Here we started to see something in common in these 2 applications, BVH, the spatial acceleration data structure. Most ray tracing implementations use the BVH scheme, such as DirectX and Vulkan ray tracing (DXR and Vulkan RT). Per DXR and Vulkan RT specifications [4, 5], ray-triangle intersection can only occur if the intersection ray length t-value satisfies T_\text{min} \lt t \lt T_{max}, while ray-procedural-primitive intersection can only occur if the intersection t-value satisfies T_\text{min} \leq t \leq T_\text{max}. HIP RT also adopts the same rule. Hence, if we change the ray as a zero-length ray, we can use it to find an interseciton of a point to an Axis Aligned Bounding Box (AABB) which is the exact operation we need to perform in particle-based fluid simulation. After finding neighbor particles, we need to compute some physical values from them which can be implemented with custom intersection function which is also provided in HIP RT. Thus, we have all the pieces we need to implement SPH simulation using HIP RT.

## About SPH fluid simulation

Smoothed Particle Hydrodynamics (SPH) is a particle-based fluid simulation method, also known as Lagrangian scheme in contrast to the Eularian grid scheme. It focuses on the dynamic attributes of each particle impacted by other particles, such as the density, force (or acceleration), velocity, and position. For each particle i, the attribute quantity denoted by A_i is interpolated at location \mathbf{r}_i by the following model [6] in kernel-density estimation (KDE) form (a weighted sum of contributions from all particles):

A_i(\mathbf{r}_i) = \sum_j m_j \dfrac{A_j}{\rho_j}W\left(\mathbf{r}_i - \mathbf{r}_j, h\right) \tag{1}

where j iterates over all particles, m_j is the mass of particle j, r_j denotes its position, \rho_j is the density, and A_j the corresponding attribute quantity of particle j. The function W(\mathbf{r},h) is called the smoothing kernel with core radius h.

According to the basic SPH model, the simulation process can be implemented in three compute passes, and each pass is a particle-traversal process.

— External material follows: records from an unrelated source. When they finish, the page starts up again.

/-- A push enqueues its word in a queue of at most 127: on a full buffer the entries begin one slot later. -/
theorem pushed_queue (v : Word) (s : State) : (pushed v s).queue = enqueue s.queue v := by
  have hlt := count_lt s
  have hlen := queue_length s
  rw [enqueue, State.queue, pushed_count]
  by_cases hf : s.head + 1 = s.tail
  · have hc : s.count = 127 := (full_iff_count s).1 hf
    have hdrop : s.queue.drop 1 ++ [v] = (s.queue ++ [v]).drop 1 :=
      (List.drop_append_of_le_length (by omega)).symm
    rw [if_neg (by omega), hdrop, ← pushed_slots, List.range_succ_eq_map, pushed_tail_of_full v hf, hc]
    simp only [List.map_cons, List.drop_succ_cons, List.drop_zero, List.map_map]
    refine List.map_congr_left fun k _ => congrArg _ ?_
    rw [Nat.succ_eq_add_one, BitVec.ofNat_add, BitVec.add_assoc, BitVec.add_comm 1]
    rfl
  · have hc : s.count ≠ 127 := fun h => hf ((full_iff_count s).2 h)
    rw [if_pos (by omega), ← pushed_slots, pushed_tail_of_not_full v hf, Nat.min_eq_left (by omega)]

/-! ### The accumulator over several data bits (R46, R68, R69) -/

theorem shiftIn_getLsbD_zero (w : Word) (b : Bool) : (shiftIn w b).getLsbD 0 = b := by
  cases b <;> simp [shiftIn]

theorem shiftIn_getLsbD_succ (w : Word) (b : Bool) {j : Nat} (h : j + 1 < 16) :
    (shiftIn w b).getLsbD (j + 1) = w.getLsbD j := by
  have hj : j < 16 := by omega
  cases b <;> simp [shiftIn, h, BitVec.getLsbD_eq_getElem hj]

/-- Bit `j` moves up one place for each bit shifted in. -/
theorem foldl_shiftIn_getLsbD_add (bits : List Bool) (w : Word) {j : Nat} (h : bits.length + j < 16) :
    (bits.foldl shiftIn w).getLsbD (bits.length + j) = w.getLsbD j := by
  induction bits generalizing w j with
  | nil => simp
  | cons b bits ih =>
    rw [List.length_cons] at h ⊢
    rw [List.foldl_cons, Nat.add_right_comm, Nat.add_assoc, ih _ (by omega),
      shiftIn_getLsbD_succ w b (by omega)]

/-- R46: of at most sixteen bits shifted in, the first stands highest and the last in bit 0. -/
theorem foldl_shiftIn_getLsbD (bits : List Bool) (w : Word) {k : Nat} (hk : k < bits.length)
    (h : bits.length ≤ 16) : bits[k]? = some ((bits.foldl shiftIn w).getLsbD (bits.length - 1 - k)) := by
  induction bits generalizing w k with
  | nil => cases hk
  | cons b bits ih =>
    rw [List.length_cons] at h
    rw [List.foldl_cons, List.length_cons, Nat.add_sub_cancel]
    cases k with
    | zero =>
      have hb := foldl_shiftIn_getLsbD_add bits (shiftIn w b) (j := 0) (by omega)
      exact congrArg some (hb.trans (shiftIn_getLsbD_zero w b)).symm
    | succ k =>
      rw [List.getElem?_cons_succ, Nat.add_comm k 1, Nat.sub_add_eq]
      exact ih _ (Nat.lt_of_succ_lt_succ hk) (by omega)

/-! ### A run of data symbols (R46, R71) -/

theorem dataSymbol_injective : Function.Injective dataSymbol := by decide

theorem dataSymbol_eq_one_iff (b : Bool) : dataSymbol b = .one ↔ b = true := by cases b <;> decide

/-- Symbols without a FRAME_RESET are those of a list of bits. -/
theorem exists_bits_of_data {syms : List Symbol} (h : ∀ sym ∈ syms, sym ≠ .frameReset) :
    ∃ bits : List Bool, bits.map dataSymbol = syms := by
  have hr : syms ∈ Set.range (List.map dataSymbol) := by
    rw [Set.range_list_map]
    intro sym hsym
    obtain ⟨b, rfl⟩ := (symbol_cases sym).resolve_left (h sym hsym)
    exact ⟨b, rfl⟩
  exact hr

theorem symbolsFrom_length (last : Time) (nows : List Time) : (symbolsFrom last nows).length = nows.length := by
  induction nows generalizing last with
  | nil => rfl
  | cons now nows ih => exact congrArg (· + 1) (ih now)

/-- A data symbol before the sixteenth is counted. -/
theorem edge_counts {b : Bool} {now : Time} {s : State} (hc : classify (now - s.lastEdgeTime) = dataSymbol b)
    (h : s.bitsAccumulated.toNat < 15) : exec (.edge now) s = .next (counted b now s) := by
  obtain ⟨_, _, h15, _⟩ | ⟨b', hc', _, he⟩ | ⟨hf, _⟩ := edge_cases now (show s.bitsAccumulated.toNat < 16 by omega)
  · omega
  · rwa [dataSymbol_injective (hc.symm.trans hc')]
  · exact absurd (hc.symm.trans hf) (dataSymbol_ne b)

Firstly, for each particle, we traverse all the nearby particles within radius h, fetch their positions, calculates the particle distances, and evaluate the particle density value \rho_i using the below KDE formula with W = W_\text{poly6}:

\rho_i(\mathbf{r}_i) = \sum_j m_j \dfrac{\rho_j}{\rho_j}W\left(\mathbf{r}_i - \mathbf{r}_j, h\right) = \sum_j^{\|\mathbf{r}_i - \mathbf{r}_j\| \leq h} m_j W_\text{poly6}\left(\mathbf{r}_i - \mathbf{r}_j, h\right) \tag{2}

W_\text{poly6}(\mathbf{r}, h) = \begin{cases} \dfrac{315}{64\pi h^9}\left(h^2 - \mathbf{r}^2\right)^3 & 0 \leq \|\mathbf{r}\| \leq h\\ 0 & \text{otherwise} \end{cases} \tag{3}

Secondly, for each particle, we traverse all the nearby particles within radius h, fetch their positions, pressures, and velocities, and evaluate the acceleration contributions of the pressure and viscosity terms with W_\text{spiky} and W_\text{viscosity}, respectively:

\mathbf{f}_i^\text{pressure}(\mathbf{r}_i) = -\sum_j^{\|\mathbf{r}_i - \mathbf{r}_j\| \leq h} m_j \dfrac{p_i + p_j}{2\rho_j} \nabla W_\text{spiky}\left(\mathbf{r}_i - \mathbf{r}_j, h\right) \tag{4}

\nabla W_\text{spiky}(\mathbf{r}, h) = \begin{cases} -\dfrac{45\mathbf{r}}{\pi h^6\|\mathbf{r}\|}\left(h - \|\mathbf{r}\|\right)^2 & 0 \leq \|\mathbf{r}\| \leq h\\ 0 & \text{otherwise} \end{cases} \tag{5}

where p_i and p_j denote the pressure values of particles i and j respectively. The pressure value p can be derived from the density value by p = k\left(\left(\frac{\rho}{\rho_0}\right)^3 - 1\right), where k is a gas constant that depends on the temperature and \rho_0 is the rest density.

\mathbf{f}_i^\text{viscosity}(\mathbf{r}_i) = \mu\sum_j^{\|\mathbf{r}_i - \mathbf{r}_j\| \leq h} m_j \dfrac{\mathbf{v}_j - \mathbf{v}_i}{\rho_j} \nabla^2 W_\text{viscosity}\left(\mathbf{r}_i - \mathbf{r}_j, h\right) \tag{6}

\nabla^2 W_\text{viscosity}(\mathbf{r}, h) = \begin{cases} \dfrac{45}{\pi h^6}\left(h - \|\mathbf{r}\|\right) & 0 \leq \|\mathbf{r}\| \leq h\\ 0 & \text{otherwise} \end{cases} \tag{7}

where \mathbf{v}_i and \mathbf{v}_j represent the velocity values of particles i and j respectively, and \mu is the viscosity constant.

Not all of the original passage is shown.